Dataset records
______
-- ==== Sys2Proof/Laws/Blocks.lean ====
section
/-! SUPPORT. What the operations of the blocks are made of, said once: a property of the blocks that
the primitive changes below keep is kept by every operation built of them. -/

namespace Sys2Proof.Machine

/-- A property of the blocks that the DU's own changes keep: of the DU with queues that stay within
their capacity, and the flag of a dropped directive. -/
structure DuKept (P : Blocks → Prop) : Prop where
  du : ∀ b d, (∀ x, (d.queues.at x).length ≤ max directiveCapacity (b.du.queues.at x).length) →
    P b → P { b with du := d }
  overflow : ∀ b, P b → P (b.request .directiveOverflow)

/-- A property that the everyday changes keep as well: of a vehicle record in its place under its
number, a flag set, a fault sent. -/
structure BaseKept (P : Blocks → Prop) : Prop extends DuKept P where
  record : ∀ (b : Blocks) n f, (∀ r : VehicleRecord, (f r).number = r.number) → P b → P (b.onRecord n f)
  request : ∀ b f, P b → P (b.request f)
  fault : ∀ b f, P b → P (sendFault f b)

/-- The VA holds no open vehicle with more than nine axles, but where it held one with as many. -/
def AxlesKept (v w : Assembler) : Prop :=
  ∀ (l : Lane) (x : OpenVehicle), w.opened[l] = some x →
    x.axles.length ≤ 9 ∨ ∃ y, v.opened[l] = some y ∧ x.axles.length ≤ y.axles.length

/-- The VT and the AU as STOP leaves them (R104, R130). -/
def Blocks.stopped (b : Blocks) : Blocks :=
  { b with
    vt := { b.vt with table := [], occupants := ⟨[], []⟩ }
    au := { b.au with reservations := [], held := [], alarm := false, lock := false,
                      occupants := ⟨0, 0⟩, unreserved := 0 } }

/-- A record out of the table, with its number off the Held List (R101). -/
def Blocks.without (b : Blocks) (n : VehicleNumber) : Blocks :=
  { b with
    vt := { b.vt with table := b.vt.table.filter fun r => r.number ≠ n }
    au := { b.au with held := b.au.held.erase n } }

/-- A property that the changes to vehicles keep as well: of the VA with bounded axle lists; of the VT
under the same numbers; a record entered under the number that R82 assigns, HELD or not; a record gone
with its number; a shrinking or a bounded growing of a list of the VT or the AU; the STOP of both; a
journal record offered. -/
structure BlocksKept (P : Blocks → Prop) : Prop extends BaseKept P where
  va : ∀ b v, AxlesKept b.va v → P b → P { b with va := v }
  vt : ∀ b v, v.table.map (·.number) = b.vt.table.map (·.number) →
    v.occupants.a.length ≤ b.vt.occupants.a.length → v.occupants.b.length ≤ b.vt.occupants.b.length →
    P b → P { b with vt := v }
  entered : ∀ b v, b.vt.table.length < tableCapacity → P b → P (enterVehicle b.numberToAssign v b)
  held : ∀ b v, b.vt.table.length < tableCapacity → P b →
    P (holdVehicle (enteredRecord b.profile b.numberToAssign v) (enterVehicle b.numberToAssign v b))
  without : ∀ b n, P b → P (b.without n)
  stopped : ∀ b, P b → P b.stopped
  joined : ∀ b x o, (b.vt.occupants.at x).length < occupantCapacity → P b →
    P (b.onVt fun v => { v with occupants := v.occupants.put x (b.vt.occupants.at x ++ [o]) })
  au : ∀ b a, a.reservations.length ≤ b.au.reservations.length →
    (a.reservations.filter fun r => r.kind = .normal).length
      ≤ (b.au.reservations.filter fun r => r.kind = .normal).length →
    a.held.Sublist b.au.held → P b → P { b with au := a }
  placed : ∀ b r, b.au.reservations.length < reservationCapacity →
    (r.kind = .normal → b.normalCount < normalCapacity) → P b → P (placeReservation r b)
  offer : ∀ b w, P b → P (offerJournal w b)

/-- A property that the changes to a lane of the CU keep as well. -/
structure LaneKept (P : Blocks → Prop) : Prop extends BlocksKept P where
  lanes : ∀ b v, P b → P { b with lanes := v }

variable {P : Blocks → Prop}

theorem DuKept.fold {α : Type} {f : Blocks → α → Blocks} (hf : ∀ b a, P b → P (f b a)) :
    ∀ (l : List α) (b : Blocks), P b → P (l.foldl f b)
  | [], _, h => h
  | a :: l, _, h => DuKept.fold hf l _ (hf _ a h)

/-! ## Flags and records -/

theorem BaseKept.masterFault (k : BaseKept P) {b : Blocks} (f : FaultKind) (m : Master) (a : Addr)
    (h : P b) : P (masterFault f m a b) := k.fault _ _ h

theorem BaseKept.laneFault (k : BaseKept P) {b : Blocks} (f : FaultKind) (l : Lane) (s : BitVec 12)
    (h : P b) : P (laneFaultRecord f l s b) := k.fault _ _ h

theorem BaseKept.onRecord (k : BaseKept P) {b : Blocks} (n : VehicleNumber)
    (f : VehicleRecord → VehicleRecord) (hf : ∀ r, (f r).number = r.number) (h : P b) :
    P (b.onRecord n f) := k.record _ _ _ hf h

theorem BaseKept.markUnwarned (k : BaseKept P) {b : Blocks} (n : VehicleNumber) (h : P b) :
    P (markUnwarned n b) := by
  unfold Sys2Proof.Machine.markUnwarned
  split
  · exact h
  · split
    · exact h
    · exact k.request _ _ (k.onRecord _ _ (fun _ => rfl) h)

theorem BaseKept.reportDelivery (k : BaseKept P) {b : Blocks} (d : Directive) (h : P b) :
    P (reportDelivery d b) := by
  unfold Sys2Proof.Machine.reportDelivery
  split
  · exact h
  · exact k.onRecord _ _ (fun _ => rfl) h

theorem BaseKept.reportDrop (k : BaseKept P) {b : Blocks} (d : Directive) (h : P b) :
    P (reportDrop d b) := by
  unfold Sys2Proof.Machine.reportDrop
  split
  · exact h
  · exact k.markUnwarned _ h

/-! ## The DU -/

theorem DuKept.duSame (k : DuKept P) {b : Blocks} {f : DirectiveUnit → DirectiveUnit}
    (hq : (f b.du).queues = b.du.queues) (h : P b) : P (b.onDu f) :=
  k.du _ _ (fun x => by rw [hq]; exact le_max_right _ _) h

theorem DuKept.evalBeacons (k : DuKept P) {b : Blocks} (h : P b) : P (evalBeacons b) :=
  k.duSame rfl h

theorem DuKept.setStanding (k : DuKept P) {b : Blocks} (l : Lane) (s : StandingLane) (h : P b) :
    P (b.setStanding l s) := k.duSame rfl h

theorem DuKept.markResend (k : DuKept P) {b : Blocks} (l : Lane) (h : P b) :
    P (markResend l b) := k.setStanding _ _ h

/-- A queue replaced by one within the capacity, or no longer than it was. -/
theorem DuKept.setDirectives (k : DuKept P) {b : Blocks} (x : Approach) (q : List Directive)
    (hq : q.length ≤ max directiveCapacity (b.directives x).length) (h : P b) :
    P (b.setDirectives x q) := by
  refine k.du _ _ (fun y => ?_) h
  by_cases e : x = y
  · subst e; simpa [Blocks.directives] using hq
  · simp only [PerApproach.at_put_other _ _ e]; exact le_max_right _ _

theorem DuKept.setOverflow (k : DuKept P) {b : Blocks} (x : Approach) (h : P b) :
    P (setOverflow x b) := by
  unfold Sys2Proof.Machine.setOverflow
  split
  · exact h
  · exact k.evalBeacons (k.duSame rfl h)

/-- A drop of a directive that is no DIVERT reports nothing to the VT. -/
theorem DuKept.dropOther (k : DuKept P) {b : Blocks} (x : Approach) (e : Directive)
    (he : e.kind ≠ .divert) (h : P b) : P (dropDirective x e b) := by
  have h' := k.setOverflow x (k.overflow b h)
  unfold Sys2Proof.Machine.dropDirective
  dsimp only
  split
  · rename_i hk; exact absurd hk he
  · exact h'
  · exact k.markResend _ h'
  · exact k.markResend _ h'

theorem takeFirst_length {α : Type} {p : α → Bool} :
    ∀ {l : List α} {x : α} {rest : List α}, takeFirst p l = some (x, rest) →
      rest.length + 1 = l.length
  | [], _, _, h => by simp [takeFirst] at h
  | y :: ys, x, rest, h => by
    simp only [takeFirst] at h
    split at h
    · simp only [Option.some.injEq, Prod.mk.injEq] at h
      simp [← h.2]
    · split at h
      · simp at h
      · rename_i z r e
        simp only [Option.some.injEq, Prod.mk.injEq] at h
        have := takeFirst_length e
        simp [← h.2, ← this]

/-- The room and the displacement of R146, whatever a drop does. -/
theorem DuKept.queueWith (k : DuKept P) {b : Blocks} (x : Approach) (e : Directive)
    (hd : P (dropDirective x e b)) (h : P b) : P (queueDirective x e b) := by
  unfold Sys2Proof.Machine.queueDirective
  dsimp only
  split
  · rename_i hl
    exact k.setDirectives _ _ (by simp only [List.length_append, List.length_singleton]; omega) h
  · split
    · split
      · exact hd
      · rename_i gone rest e1
        have hl := takeFirst_length e1
        have h' := k.setDirectives x (rest ++ [e])
          (by simp only [List.length_append, List.length_singleton]; omega) h
        split
        · exact k.markResend _ h'
        · exact h'
    · exact hd

theorem DuKept.queueOther (k : DuKept P) {b : Blocks} (x : Approach) (e : Directive)
    (he : e.kind ≠ .divert) (h : P b) : P (queueDirective x e b) :=
  k.queueWith x e (k.dropOther x e he h) h

theorem DuKept.resendLane (k : DuKept P) {b : Blocks} (l : Lane) (h : P b) :
    P (resendLane l b) := by
  unfold Sys2Proof.Machine.resendLane queueStandingOn queueStandingOff
  dsimp only
  repeat' split
  · exact h
  · exact k.queueOther _ _ (by simp [standingDirective]) (k.setStanding _ _ h)
  · exact k.queueOther _ _ (by simp [standingDirective]) (k.setStanding _ _ h)
  · exact k.setStanding _ _ h

theorem DuKept.queueEmptied (k : DuKept P) {b : Blocks} (x : Approach) (h : P b) :
    P (queueEmptied x b) :=
  k.evalBeacons (DuKept.fold (fun _ l => k.resendLane l) _ _ (k.duSame rfl h))

theorem DuKept.evalLane (k : DuKept P) {b : Blocks} (l : Lane) (h : P b) : P (evalLane l b) := by
  unfold Sys2Proof.Machine.evalLane queueStandingOn queueStandingOff
  dsimp only
  repeat' split
  · exact h
  · exact k.queueOther _ _ (by simp [standingDirective]) (k.setStanding _ _ h)
  · exact k.queueOther _ _ (by simp [standingDirective]) (k.setStanding _ _ h)
  · exact h

theorem DuKept.evalStanding (k : DuKept P) {b : Blocks} (ls : List Lane) (h : P b) :
    P (evalStanding ls b) := k.evalBeacons (DuKept.fold (fun _ l => k.evalLane l) _ _ h)

theorem DuKept.notice (k : DuKept P) {b : Blocks} (ls : List Lane)
    (f : DirectiveInputs → DirectiveInputs) (h : P b) : P (notice ls f b) :=
  k.evalStanding _ (k.duSame rfl h)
______
▶ _About this exercise_
What is wanted is every line from the first line of the entries through the line that contains "w.opened[l] = some x →", given again exactly.

▶ _Problem solution_
-- ==== Sys2Proof/Laws/Blocks.lean ====
section
/-! SUPPORT. What the operations of the blocks are made of, said once: a property of the blocks that
the primitive changes below keep is kept by every operation built of them. -/

namespace Sys2Proof.Machine

/-- A property of the blocks that the DU's own changes keep: of the DU with queues that stay within
their capacity, and the flag of a dropped directive. -/
structure DuKept (P : Blocks → Prop) : Prop where
  du : ∀ b d, (∀ x, (d.queues.at x).length ≤ max directiveCapacity (b.du.queues.at x).length) →
    P b → P { b with du := d }
  overflow : ∀ b, P b → P (b.request .directiveOverflow)

/-- A property that the everyday changes keep as well: of a vehicle record in its place under its
number, a flag set, a fault sent. -/
structure BaseKept (P : Blocks → Prop) : Prop extends DuKept P where
  record : ∀ (b : Blocks) n f, (∀ r : VehicleRecord, (f r).number = r.number) → P b → P (b.onRecord n f)
  request : ∀ b f, P b → P (b.request f)
  fault : ∀ b f, P b → P (sendFault f b)

/-- The VA holds no open vehicle with more than nine axles, but where it held one with as many. -/
def AxlesKept (v w : Assembler) : Prop :=
  ∀ (l : Lane) (x : OpenVehicle), w.opened[l] = some x →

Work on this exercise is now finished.